As shown in FIGS. 7 and 8, FIGS. 7 and 8 show circular dichroism results of the collagens corresponding to the Embodiment 1 and the Embodiment 2, respectively. The collagens of the Embodiment 1 and the Embodiment 2 each shows a characteristic positive peak at about 220 nm and shows a characteristic negative peak at about 195 nm. Therefore, the collagens of the Embodiment 1 and the Embodiment 2 each has the triple helical structure.

5. DIFFERENTIAL CALORIMETRIC SCANNING (DSC) ANALYSIS

As shown in FIG. 9, FIG. 9 shows a differential calorimetric scanning pattern of the collagen corresponding to the Embodiment 3, and a melting peak at 118.49° C. is shown, indicating that the collagen is structurally intact and has a high thermal melting temperature.
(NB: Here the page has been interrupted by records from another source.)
-- ==== Sys2Proof/Machine/Objects.lean ====
section
/-! DEFINITION. What every object reads as (the object tables of chapters 1 to 24): the bytes of its value, little-endian.
Writable objects that live in the parameter store read from there; the others from the state that holds them. -/

namespace Sys2Proof.Machine

/-! ## Values as bytes; `objBytes` cuts or fills them to the object's length -/

/-- A number. -/
def nb (v : Nat) : List Nat := leBytes 8 v
/-- A signed number. -/
def ib (v : Int) : List Nat := sBytes 8 v
/-- A flag. -/
def bb (b : Bool) : List Nat := [ofBool b]
/-- An exact number, its whole part in the object's unit. -/
def qb (x : Rat) : List Nat := ib x.floor
/-- One entry per group 1 to 432. -/
def perGroup (f : Nat → List Nat) : List Nat := (List.range 432).flatMap (fun i => f (i + 1))
/-- One entry per number below n. -/
def perNum (n : Nat) (f : Nat → List Nat) : List Nat := (List.range n).flatMap f

/-- Round to the nearest integer, ties to even. -/
def roundEven (x : Rat) : Int :=
  let f := x.floor
  let d := x - f
  if d < 1 / 2 then f else if 1 / 2 < d then f + 1 else if f % 2 = 0 then f else f + 1

/-- An F32 of an exact number (R6): IEEE 754 binary32 with its subnormal numbers and infinities. -/
def f32 (x : Rat) : List Nat :=
  if x = 0 then u32 0
  else
    let a := absQ x
    let e := max (-126) (expOf a)
    let r := (roundEven (a * (2 : Rat) ^ (23 - e))).toNat
    u32 ((if x < 0 then 2 ^ 31 else 0) + min 0x7F800000 ((e + 126).toNat * 2 ^ 23 + r))

/-- A quiet NaN as F32. -/
def f32NaN : List Nat := u32 0x7FC00000

/-- S16 of 0.01 °C, 0x8000 for no value. -/
def tempB (t : Option Int) : List Nat := sBytes 2 (t.getD (-32768))

/-! ## Chapters 1 to 4 -/

/-- Architecture objects (R32). -/
def Mach.readArch (m : Mach) (idx sub : Nat) : List Nat :=
  match idx with
  | 0x2000 => bb (m.arch.lost.contains (sub - 1))
  | 0x2001 => nb m.arch.gen
  | 0x2002 => if sub = 9 then nb m.arch.dispatchHost else nb (nth m.arch.host (sub - 1) 0)
  | 0x2003 => nb m.arch.stale
  | 0x2004 => nb m.partSize
  | 0x2005 => nb m.modelRate
  | 0x2006 => if sub = 5 then nb 0 else nb (aget m.arch.holds sub 0)
  | 0x2007 => nb (aget m.arch.worst sub 0)
  | _ => nb (m.arch.boundClass.foldl (fun a c => setBit a c true) (bitIf 0 (!m.arch.boundClass.isEmpty)))

/-- Mode and start-up objects (R60). -/
def Mach.readMode (m : Mach) (idx sub : Nat) : List Nat :=
  match idx with
  | 0x2010 => nb m.mode.bootResult
  | 0x2011 => if sub = 1 then bb m.mode.baselinePending
              else if sub = 0 then nb (m.mode.commStep + (if m.mode.commFailed then 0x80 else 0)) else nb 0
  | 0x2012 => nb m.degradedCauses
  | 0x2013 => if sub = 0 then nb m.mode.cause.code else if sub = 1 then nb m.mode.since else nb m.mode.prev.code
  | 0x2016 => bb m.clk.arm.isSome
  | _ => if sub = 0 then nb m.mode.taskReq else nb m.mode.outcome

/-- Chain objects (R95). -/
def Mach.readChain (m : Mach) (idx sub : Nat) : List Nat :=
  match idx with
  | 0x2100 => nb (if !m.paired then 0 else if m.isMaster then 1 else 2)
  | 0x2101 => nb (if sub = 0 then m.chain.serials.length else m.nGroups)
  | 0x2102 => nb (nth m.chain.serials (sub - 1) 0)
  | 0x2103 => nb (nth m.chain.fwd (sub - 1) 0)
  | 0x2104 => nb (nth m.chain.rev (sub - 1) 0)
  | 0x2107 => match sub with
    | 0 => nb m.chainStatus
    | 1 => nb m.chain.lastEpoch
    | 2 => nb m.chain.skew
    | _ => nb (m.chain.brk.getD 0xFF)
  | 0x2108 => perGroup (fun g => u8 (m.groupFlags g))
  | 0x2109 => perGroup (fun g => sBytes 4 (match aget? m.chain.shared (podOf g) with
    | none => 0
    | some p => nth p.data.fine ((g - 1) % 16) 0))
  | 0x210A => perGroup (fun g => u16 (match aget? m.chain.shared (podOf g) with
    | none => 0
    | some p => 5 * nth p.data.coarse ((g - 1) % 16) 0))
  | 0x210B => perNum 27 (fun i => perNum 3 (fun j => sBytes 2 (match aget? m.chain.shared (i + 1) with
    | none => 0
    | some p => nth p.data.ntc j 0)))
  | 0x2110 => nb (nth [m.chain.disc1, m.chain.disc2, m.chain.nRetry, m.chain.nAbsence, m.chain.nReverse, m.chain.nMismatch,
      m.chain.nOpen] (sub - 1) 0)
  | _ => m.commPods.flatMap u64

/-- Injector state code (0x2203.03). -/
def InjState.code : InjState → Nat
  | .idle => 0 | .injecting => 1 | .paused => 2 | .backoff => 3 | .selfTestFail => 4

/-- Measurement objects (R117). -/
def Mach.readMeas (m : Mach) (idx sub : Nat) : List Nat :=
  match idx with
  | 0x2200 => ib (if sub = 0 then m.meas.iShunt else if sub = 1 then m.meas.iHall else m.meas.iLatch)
  | 0x2201 => nb (nth [m.meas.rxD, m.meas.rxC, m.meas.rxTime, m.meas.gap, m.meas.oscLast] sub 0)
  | 0x2202 => nb (if sub = 0 then m.meas.vStr else m.meas.vBus)
  | 0x2203 => match sub with
    | 0 => nb m.iso.reading
    | 1 => nb (m.iso.elected.getD 0xFFFF)
    | 2 => nb m.iso.id
    | _ => nb m.iso.state.code
  | 0x2207 => nb (nth [m.meas.nLost, m.meas.nHall, m.meas.nSum, m.iso.nConflict] (sub - 1) 0)
  | 0x2208 => nb m.measStatus
  | _ => if sub = 0 then nb m.iso.tie else nb 0

/-! ## Chapters 5 to 7 -/

/-- An Impedance Map entry as read at a time (R132, R133). -/
def ZEntry.bytes (now : Nat) (z : ZEntry) : List Nat := sBytes 3 z.re ++ sBytes 3 z.im ++ u8 (ageCode now z) ++ u8 z.q

/-- The entry of a group that is not present (R132). -/
def zAbsent : ZEntry := {}

/-- A map as read. -/
def Mach.mapBytes (m : Mach) (l : List (Nat × ZEntry)) : List Nat :=
  perGroup (fun g => perNum 16 (fun k =>
    (if g ≤ m.nGroups then aget l (zKey g k) {} else zAbsent).bytes m.fabTime))

/-- A model fit record (R137). -/
def Fit.bytes (f : Fit) : List Nat :=
  u32 f.rOhm ++ u32 f.rCt ++ u32 f.cDl ++ u16 f.lS ++ u16 f.sigma ++ u8 f.residual ++ u8 f.status

/-- The highest valid internal temperature and its group (R141). -/
def Mach.tIntBest (m : Mach) : Option (Nat × Int) := bestBy (fun a b => decide (a > b)) m.tIntNow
The above description describes only examples of the present disclosure, and does not limit the scope of the present disclosure. Any equivalent structure or equivalent process transformations performed based on contents of the specification and the accompanying drawings of the present disclosure, applied directly or indirectly in other related technical fields, shall all be equivalently included in the scope of the present disclosure.